Stored data entries
******************************

/-- After a new frame's preamble, edges made from a list of periods decode to what its first 32 read as (R127 to R133). -/
theorem frameDecode_newPreamble_periodEdges (t0 pulse space : Timestamp) (ds : List Timestamp)
    (hpulse : 9101 ≤ pulse.toNat ∧ pulse.toNat ≤ 9499) (hspace : 4301 ≤ space.toNat ∧ space.toNat ≤ 4699) :
    frameDecode Config.hw (preambleEdges t0 pulse space ++ periodEdges Config.hw (t0 + pulse + space) ds) =
      readPeriods 0 0 (ds.take 32) := by
  rw [frameDecode_newPreamble _ _ _ _ ((inWin_hw_startPulse pulse).2 hpulse) ((inWin_hw_spaceNew space).2 hspace),
    decodeBits_start, fallingPeriods_periodEdges]

/-- A payload has no bit at or above the count of its bits (R131). -/
theorem payloadOf_toNat_lt (bs : List Bool) : (payloadOf bs).toNat < 2 ^ bs.length := by
  induction bs using List.reverseRecOn with
  | nil => decide
  | append_singleton bs b ih =>
    have hb := b.toNat_lt
    rw [payloadOf, List.foldl_concat, shiftIn_toNat, List.length_append, List.length_singleton, Nat.pow_succ]
    rw [payloadOf] at ih
    exact (Nat.mod_le _ _).trans_lt (by omega)

/-! ### TICK and its decode cycle -/

/-- A TICK on an idle log concludes what the log decodes to, with the log cleared (R121, R122). -/
theorem exec_tick_of_idle {now : Timestamp} {s : State} (hlog : s.log ≠ []) (hidle : 10000 < (now - s.lastTs).toNat) :
    exec (.tick now) s = .next (conclude Config.hw (frameDecode Config.hw s.log) s.logClear) := by
  rw [exec_tick_of_log_ne_nil now hlog, if_pos hidle, decodeCycle_eq]

/-- A TICK on an empty log only ends the event (R121). -/
theorem exec_tick_of_log_nil (now : Timestamp) {s : State} (hlog : s.log = []) :
    exec (.tick now) s = .next s.noEvent := by
  have hexec : exec (.tick now) s = execTick now s := rfl
  rw [hexec, execTick_eq, if_neg (fun h => h.1 hlog)]

/-- `Accepted` is status ACCEPTED or REPEAT (R122). -/
theorem Status.isAccepted_iff (st : Status) : st.isAccepted = true ↔ st = .accepted ∨ st = .repeated := by
  cases st <;> decide

/-- A decode cycle writes CommandSink only for ACCEPTED and REPEAT, and RepeatCache only for ACCEPTED (R173). -/
theorem conclude_keeps (c : Config) (r : DecodeResult) (s : State) {d : Diag} (hd : (conclude c r s).event = some d) :
    (d.status ≠ .accepted → (conclude c r s).cache = s.cache) ∧
      (d.status ≠ .accepted → d.status ≠ .repeated → (conclude c r s).sink = s.sink) := by
  rcases conclude_cases c r s with ⟨bits, n, -, -, -, -, h⟩ | ⟨-, -, h⟩ | ⟨d', -, -, h⟩
  · rw [h] at hd ⊢
    cases hd
    exact ⟨fun hne => absurd rfl hne, fun hne => absurd rfl hne⟩
  · rw [h] at hd ⊢
    cases hd
    exact ⟨fun _ => rfl, fun _ hne => absurd rfl hne⟩
  · rw [h]
    exact ⟨fun _ => rfl, fun _ _ => rfl⟩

******************************

#### [What the task asks]
Say how many lines of the data hold the string "only", with no other words in your reply.

#### [Exercise answer]
2